Chen, F. and C. E. Konrad, 2006: A synoptic climatology of summertime heat and humidity in the Piedmont Region of North Carolina. Applied Meteorology and Climatology, 45, 674-685.
The synoptic patterns and boundary layer conditions over a range of antecedent periods associated with the summertime hot events for the years 1951–93 are examined. A hot event is defined as a single day with the highest average daily temperature within a surrounding 5-day window. Among these events, four event subtypes were determined on the basis of extreme values of temperature and/or dewpoint. Composite synoptic maps and vertical profiles of atmospheric variables are produced to distinguish the hottest and moistest events. The hot events, including the extreme categories, are influenced by similar large-scale circulation features. The region is under the control of the Bermuda high, which is centered off the coast of Florida and in the Atlantic Ocean. An upstream 500-hPa ridge produces subsidence and adiabatic warming in the midlevels of the troposphere. Composite patterns of the hottest and moistest events indicate stronger upstream 500-hPa ridging and upper-level subsidence, which suggest greater suppression of local convection and reduction in the upward turbulence transfer of surface sensible heat and water vapor. The moistest events are tied to considerably greater antecedent precipitation, which suggests increased evapotranspiration and accumulation of water vapor near the ground.

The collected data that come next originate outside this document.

-- ==== Sys2Proof/Machine/State.lean ====
section
/-! DEFINITION. The state of the module: every register, memory, queue and table that the spec names, as plain data, and
the state after a cold reset. -/
namespace Sys2Proof.Machine

/-- Who issues an instruction: a path of a group (by its slot), a Q thread or a copy context (R66, R191). -/
inductive Issuer
  | grp (gid slot : Nat) | qthr (die t : Nat) | copyc (die k : Nat)
  deriving DecidableEq, Repr

/-- The group of an issuer. -/
def Issuer.gid? : Issuer → Option Nat
  | .grp g _ => some g
  | _ => none

/-- The trap causes (R303). -/
inductive Cause
  | illegal | priv | laHazard | role | divergedMatrix | collectiveExited | collectiveDeadlock | misalign | scopeClass
  | ringState | badTarget | granule | pageFault | firstTouch | prot | overlayMiss | retired | trap | matrixFault | brk
  | poison | homeLost | secure | doubleFault
  deriving DecidableEq, Repr

/-- A cause with the address and the value it carries (R70, R303); `lanes` when not the whole path raised it; `sec` when the
secure log gets the details (R159, R358). -/
structure Trap where
  cause : Cause
  va    : W64 := 0
  aux   : W64 := 0
  lanes : Option Mask := none
  sec   : Bool := false
  deriving DecidableEq, Repr

/-- A recoverable trap on its way to a handler (R305, R306), or a cause of an imprecise fault (R216). -/
structure Pend where
  trap   : Trap
  pc     : W64
  resume : W64
  gid    : Nat
  pid    : Nat
  deriving DecidableEq, Repr

/-- Where an access lands once its address is resolved (R163 to R167); `far` is an address of another module, with the die whose access
it is (R353). -/
inductive Place
  | fab (a mt ccl gran : Nat) (repl : Bool) | host (port a ccl : Nat) | scratch (team core off : Nat)
  | reg (gid reg lane : Nat) | ringCtl (team ring stage : Nat) | vaultWin (a : Nat) | far (die a mt ccl : Nat)
  deriving DecidableEq, Repr

/-- One lane's access of an outstanding operation: where, the data it stores or combines, what a `cas` compares with. -/
structure Acc where
  lane  : Nat
  va    : W64
  place : Place
  data  : List Byte
  cmp   : List Byte
  deriving DecidableEq, Repr

/-- Where a completed operation writes what it read. -/
inductive Dest
  | nowhere | vec (reg : Nat) | scal (sd : Nat)
  deriving DecidableEq, Repr

/-- The kinds of outstanding operation (R217). `alu` is a long-latency instruction that reads no memory (R58): its
register writes (register × 64 + lane), scalar writes and flags wait for its completion. -/
inductive OpKind
  | ld | st | atom (op : AtomOp) | cas | cwb | cinv
  | alu (wv : List (Nat × W32)) (ws : List (Nat × W64)) (flags : W64)
  deriving DecidableEq, Repr

/-- An outstanding operation of an agent. `anc` names the paths whose earlier operations are po-before it (R195);
`begun` once part of it is performed (R309), `since` when it issued (R196), `counted` when it takes an entry of the memory
counter (R217); `leased` holds the lines that must return first, each with the
address that the atomic named and whether its page is replicated (R178), `done` what a store has written (R215). -/
structure MemOp where
  id    : Nat
  who   : Issuer
  pid   : Nat
  anc   : List Nat
  pc    : W64
  kind  : OpKind
  size  : Nat
  scope : Scope
  ord   : MemOrd
  ch    : BitVec 2
  dest  : Dest
  todo  : List Acc
  begun : Bool
  since : Nat
  counted : Bool
  leased : List (Nat × W64 × Bool)
  done   : List (Place × Nat) := []
  deriving DecidableEq, Repr

/-- A page of a bulk source, or a page of a matrix or copy operand: bytes `off` to `off+len-1` of the range are at `place`. -/
structure Span where
  off   : Nat
  len   : Nat
  place : Place
  deriving DecidableEq, Repr

/-- An outstanding `bcp` or `ldm` (R223, R224): its source address and pages, its
destinations as (team, core, offset); `buf` is the one read of `ldm`, `half` the sectors, as (team, core, number), of which a chunk has
written a half with clean data (R215). -/
structure BulkOp where
  id    : Nat
  gid   : Nat
  pid   : Nat
  anc   : List Nat
  pc    : W64
  multi : Bool
  sva   : W64
  src   : List Span
  count : Nat
  dests : List (Nat × Nat × Nat)
  todo  : List Nat
  buf   : Option (List (Byte × Bool))
  ch    : BitVec 2 := 0
  half  : List (Nat × Nat × Nat) := []
  deriving DecidableEq, Repr

/-- A lookahead window (R58): the operation, whether it is a floating one (R96), the instructions left in it and its pending
registers. -/
structure Window where
  op   : Nat
  fp   : Bool
  left : Nat
  vds  : List Nat
  sds  : List Nat
  deriving DecidableEq, Repr

/-- Why a path does not issue (R34, R263). `racq` and `rrel` wait without parking. -/
inductive Wait
  | run
  | arrived
  | collective (members : Mask) (seq : Nat)
  | barrier (b : Nat)
  | wchg (place : Place) (size : Nat) (expect : W64) (sd : Nat) (since : Nat) (acq : Bool) (scope : Scope) (ch : BitVec 2)
  | twait (die t : Nat) (v : W64) (sd : Nat) (scope : Scope)
  | line (op : Nat)
  | absent (place : Place)
  | pri (id : Nat)
  | racq (team k j sd : Nat) (cons : Bool) (gidx : Nat)
  | rrel (team k j : Nat)
  | trapping
  | dmsg (sd : Nat) (words : List W64)
  | ats (id : Nat)
  deriving DecidableEq, Repr

/-- A path of an executor: a group's path (R30), or the one path of a Q thread or a copy program. `code` holds the words
of the block a group's path is executing, which it completes whatever is staged over them (R286); `lastAt` when it last issued
and `parkAt` when its present wait began (R34, R264); `cut` when a pre-emption has interrupted the `wchg` that it issues (R229); `denied`
holds the pages to which the walker has refused its instruction a translation (R162, R294), `full` that its request found no room (R293);
`began` that the fence or barrier it stands at has begun to wait (R247); `call` the link of the system-level `calli` that led it to the
header it stands at (R268). -/
structure Path where
  pid     : Nat
  pc      : W64
  hdr     : W64
  blk     : Option Header
  code    : List W64
  left    : Nat
  atHdr   : Bool
  src     : W64
  start   : Bool
  sys     : Bool
  mask    : Mask
  reconv  : Option W64
  parent  : Nat
  side    : Bool
  view    : SMap W64
  spois   : W64
  wait    : Wait
  wins    : List Window
  anc     : List Nat
  yielded : Bool
  spinAt  : Nat
  slotAt  : Nat
  age     : Nat
  lastAt  : Nat
  parkAt  : Nat
  pend    : Option Pend
  cut     : Bool := false
  denied  : List (Nat × Trap) := []
  full    : Bool := false
  began   : Bool := false
  call    : Option W64 := none
  deriving DecidableEq, Repr

/-- A stack entry that is not live (R30): a spilled path, or a join that waits for its two children. -/
inductive Entry
  | path (p : Path)
  | join (id : Nat) (hdr : W64) (mask maskA : Mask) (reconv : Option W64) (parent : Nat) (side : Bool) (anc : List Nat)
  deriving DecidableEq, Repr

/-- The paths of one level of a group: the live slots A and B and the stack, its top first (R30). -/
structure Stack where
  a    : Option Path
  b    : Option Path
  rest : List Entry
  deriving DecidableEq, Repr

/-- The trap registers (R117). -/
structure TrapRegs where
  trapc    : W64 := 0
  trappc   : W64 := 0
  trapmask : W64 := 0
  trapva   : W64 := 0
  trapaux  : W64 := 0
  deriving DecidableEq, Repr

/-- A handler frame (R305, R306): its number, what it saved, its registers v248 to v255 and the lanes that entered. -/
structure Frame where
  num    : Nat
  saved  : Stack
  old    : TrapRegs
  pid    : Nat
  cause  : Nat
  pc     : W64
  resume : W64
  entry  : W64
  lanes  : Mask
  v      : SMap W32
  vpois  : SMap Mask
  deriving DecidableEq, Repr
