/-- Decoding a unit with its errors (R180, R181). -/
def decodeUnit (s : State) (a : Nat) (e : Ecc) : Decoded :=
  let g := granOf s a
  if unitLost s a then .uncorrectable
  else match e with
    | .clean => .clean
    | .copies => if g < 2 then .uncorrectable else .clean
    | .errors n word =>
      if n = 0 then .clean
      else if n ≤ (eccReach s a).1 then .corrected
      else if n ≤ (eccReach s a).2 then .uncorrectable
      else match word.bind fun w => sideRead g w.toNat with
        | some (t, p) => .other t p
        | none => .uncorrectable

/-- Setting or clearing the poison of whole units that a range touches (R183). -/
def markUnits (u : Nat) (b : Bool) (m : SMap Bool) (a : Nat) : SMap Bool :=
  let base := a / u * u
  (List.range (u / 32)).foldl (fun m k => sset false m (base / 32 + k) b) m

/-- Poison after a write (R183): a poisoned byte poisons its unit, a unit wholly overwritten with clean data is clear. -/
def poisonAfter (s : State) (a : Nat) (bs : List PByte) : SMap Bool :=
  let u := unitBytes s a
  let units := ((List.range bs.length).map fun k => (a + k) / u).dedup
  units.foldl (fun m n =>
    let inside := (bs.zipIdx.filter fun e => (a + e.2) / u == n)
    if inside.any fun e => e.1.2 then markUnits u true m (n * u)
    else if inside.length = u then markUnits u false m (n * u) else m) s.pois

/-- Sectors that an error in their home L2 line has poisoned, and that a write covers wholly with clean data: in L2 the unit is the
sector (R183, R324). -/
def cleanSectors (s : State) (a : Nat) (bs : List PByte) : List Nat :=
  if bs.any fun b => b.2 then [] else s.l2bad.filter fun k => decide (a ≤ k * 32) && decide (k * 32 + 32 ≤ a + bs.length)

/-- The marks of sectors go. -/
def unmark (l : List Nat) (m : SMap Bool) : SMap Bool := l.foldl (fun m k => sset false m k false) m

/-- What outstanding stores have written so far counts no more where poison has come since: the unit stays poisoned (R183, R215). -/
def taint (s : State) (hit : Place × Nat → Bool) : State :=
  if s.ops.any fun o => o.done.any hit then { s with ops := s.ops.map fun o => { o with done := o.done.filter fun e => !hit e } } else s

/-- Poison has come to a range of HBM or a vault. -/
def taintFab (s : State) (a n : Nat) : State :=
  let u := unitBytes s a
  taint s fun e => match e.1 with
    | .fab x _ _ _ _ | .vaultWin x => decide (a / u * u < x + e.2) && decide (x < (a + n + u - 1) / u * u)
    | _ => false

/-- Writing bytes of HBM or a vault with their poison (R171, R183). -/
def writeFab (s : State) (a : Nat) (bs : List PByte) : State :=
  let s := if bs.any fun b => b.2 then taintFab s a bs.length else s
  { s with mem := ssetN 0 s.mem a (bs.map fun b => b.1), pois := unmark (cleanSectors s a bs) (poisonAfter s a bs),
           l2bad := s.l2bad.filter fun k => !(cleanSectors s a bs).contains k }

/-- A poisoned sector of a home L2 line is written back: the granule unit that it lies in is poisoned (R183). -/
def writeBackHome (s : State) (a : Nat) : State :=
  let back := s.l2bad.filter fun k => k / 4 == a / 128
  { s with pois := back.foldl (fun m k => markUnits (unitBytes s (k * 32)) true m (k * 32)) s.pois,
           l2bad := s.l2bad.filter fun k => k / 4 != a / 128 }

/-- Reading bytes of HBM or a vault with their poison. -/
def readFab (s : State) (a n : Nat) : List PByte :=
  (List.range n).map fun k => (sget 0 s.mem (a + k), sget false s.pois ((a + k) / 32))

/-- Key of a timeline. -/
def tlKey (die t : Nat) : Nat := die * 4096 + t

/-- The value of a timeline (R186). -/
def tlGet (s : State) (die t : Nat) : W64 := sget 0 s.tl (tlKey die t)

/-- Writing a timeline: a lower value is discarded and noted (R186). -/
def tlWrite (s : State) (die t : Nat) (v : W64) : State :=
  if (tlGet s die t).toNat ≤ v.toNat then { s with tl := sset 0 s.tl (tlKey die t) v }
  else { s with tldisc := sset false s.tldisc (tlKey die t) true }

/-- The timeline that a die-local offset names. -/
def tlOf (off : Nat) : Nat := (off - 0x5000000000) / 8

/-! ### Scratchpads and rings -/

/-- Key of a scratchpad byte. -/
def scrKey (core off : Nat) : Nat := core * 2 ^ 24 + off

/-- The bytes of a scratchpad with their sector marks (R168, R215). -/
def readScratch (s : State) (team core off n : Nat) : List PByte :=
  match team? s team with
  | some t => (List.range n).map fun k =>
      (sget 0 t.smem (scrKey core (off + k)), sget false t.spois (scrKey core (off + k) / 32))
  | none => (List.range n).map fun _ => (0, false)

/-- Sector marks of a scratchpad after a write (R215). -/
def scrPoison (m : SMap Bool) (key : Nat) (bs : List PByte) : SMap Bool :=
  let secs := ((List.range bs.length).map fun k => (key + k) / 32).dedup
  secs.foldl (fun m n =>
    let inside := bs.zipIdx.filter fun e => (key + e.2) / 32 == n
    if inside.any fun e => e.1.2 then sset false m n true
    else if inside.length = 32 then sset false m n false else m) m

/-- Poison has come to a range of a scratchpad: neither a store nor a bulk copy has written a sector of it clean so far (R215). -/
def taintScratch (s : State) (team core off n : Nat) : State :=
  let near := fun (k : Nat) => decide (off / 32 ≤ k) && decide (k * 32 < off + n)
  let s := taint s fun e => match e.1 with
    | .scratch t c o => t == team && c == core && ((List.range e.2).any fun j => near ((o + j) / 32))
    | _ => false
  { s with bulks := s.bulks.map fun b => { b with half := b.half.filter fun h => !(h.1 == team && h.2.1 == core && near h.2.2) } }

/-- Writing scratchpad bytes (R168, R215). -/
def writeScratch (s : State) (team core off : Nat) (bs : List PByte) : State :=
  let s := if bs.any fun b => b.2 then taintScratch s team core off bs.length else s
  modTeam s team fun t =>
    { t with smem := ssetN 0 t.smem (scrKey core off) (bs.map fun b => b.1),
             spois := scrPoison t.spois (scrKey core off) bs }

/-- The stage of a ring that holds a scratchpad byte: ring number, stage index, line within the stage (R187). -/
def ringAt (t : Team) (core off : Nat) : Option (Nat × Nat × Nat) :=
  match t.rings.find? fun r => r.core == core && r.base ≤ off && off < r.base + r.size * r.stages.length with
  | some r => if r.size = 0 then none else some (r.k, (off - r.base) / r.size, (off - r.base) % r.size / 256)
  | none => none

/-- A stage of a team's ring. -/
def stage? (t : Team) (k j : Nat) : Option Stage :=
  match t.rings.find? fun r => r.k == k with
  | some r => r.stages[j]?
  | none => none

/-- Changing a stage. -/
def modStage (t : Team) (k j : Nat) (f : Stage → Stage) : Team :=
  { t with rings := modWhere t.rings (fun r => r.k == k) fun r =>
      { r with stages := r.stages.zipIdx.map fun e => if e.2 = j then f e.1 else e.1 } }

/-- The stage word (R190). -/
def stageWord (st : Stage) : W64 :=
  BitVec.ofNat 64 (st.absent.length * 2 ^ 16 + (if st.absent = [] then 0 else 8) + st.phase.toNat * 4 + st.st)

/-- Whether a read (or write) of a scratchpad byte is permitted by its stage (R188). -/
def stagePermits (t : Team) (core off : Nat) (write : Bool) : Bool :=
  match ringAt t core off with
  | none => true
  | some (k, j, _) => match stage? t k j with
    | some st => st.st == 1 || (st.st == 3 && !write)
    | none => true

/-- Whether a scratchpad byte stands in an absent line (R189). -/
def lineAbsent (t : Team) (core off : Nat) : Bool :=
  match ringAt t core off with
  | none => false
  | some (k, j, l) => match stage? t k j with
    | some st => st.absent.contains l
    | none => false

The extreme hot and humid events are also associated with greater accumulated precipitation hours in the antecedent periods, especially on a 30-day scale. The hottest events also have less sky cover in the 30-day antecedent period, allowing more insolation and surface heating. The extreme events also have greater atmospheric thickness, lighter winds, and greater westerly component in the winds. Synoptic analysis shows that low-level thermal and moisture advection are not significant contributors to the heat and moisture in the extreme events of the Piedmont region.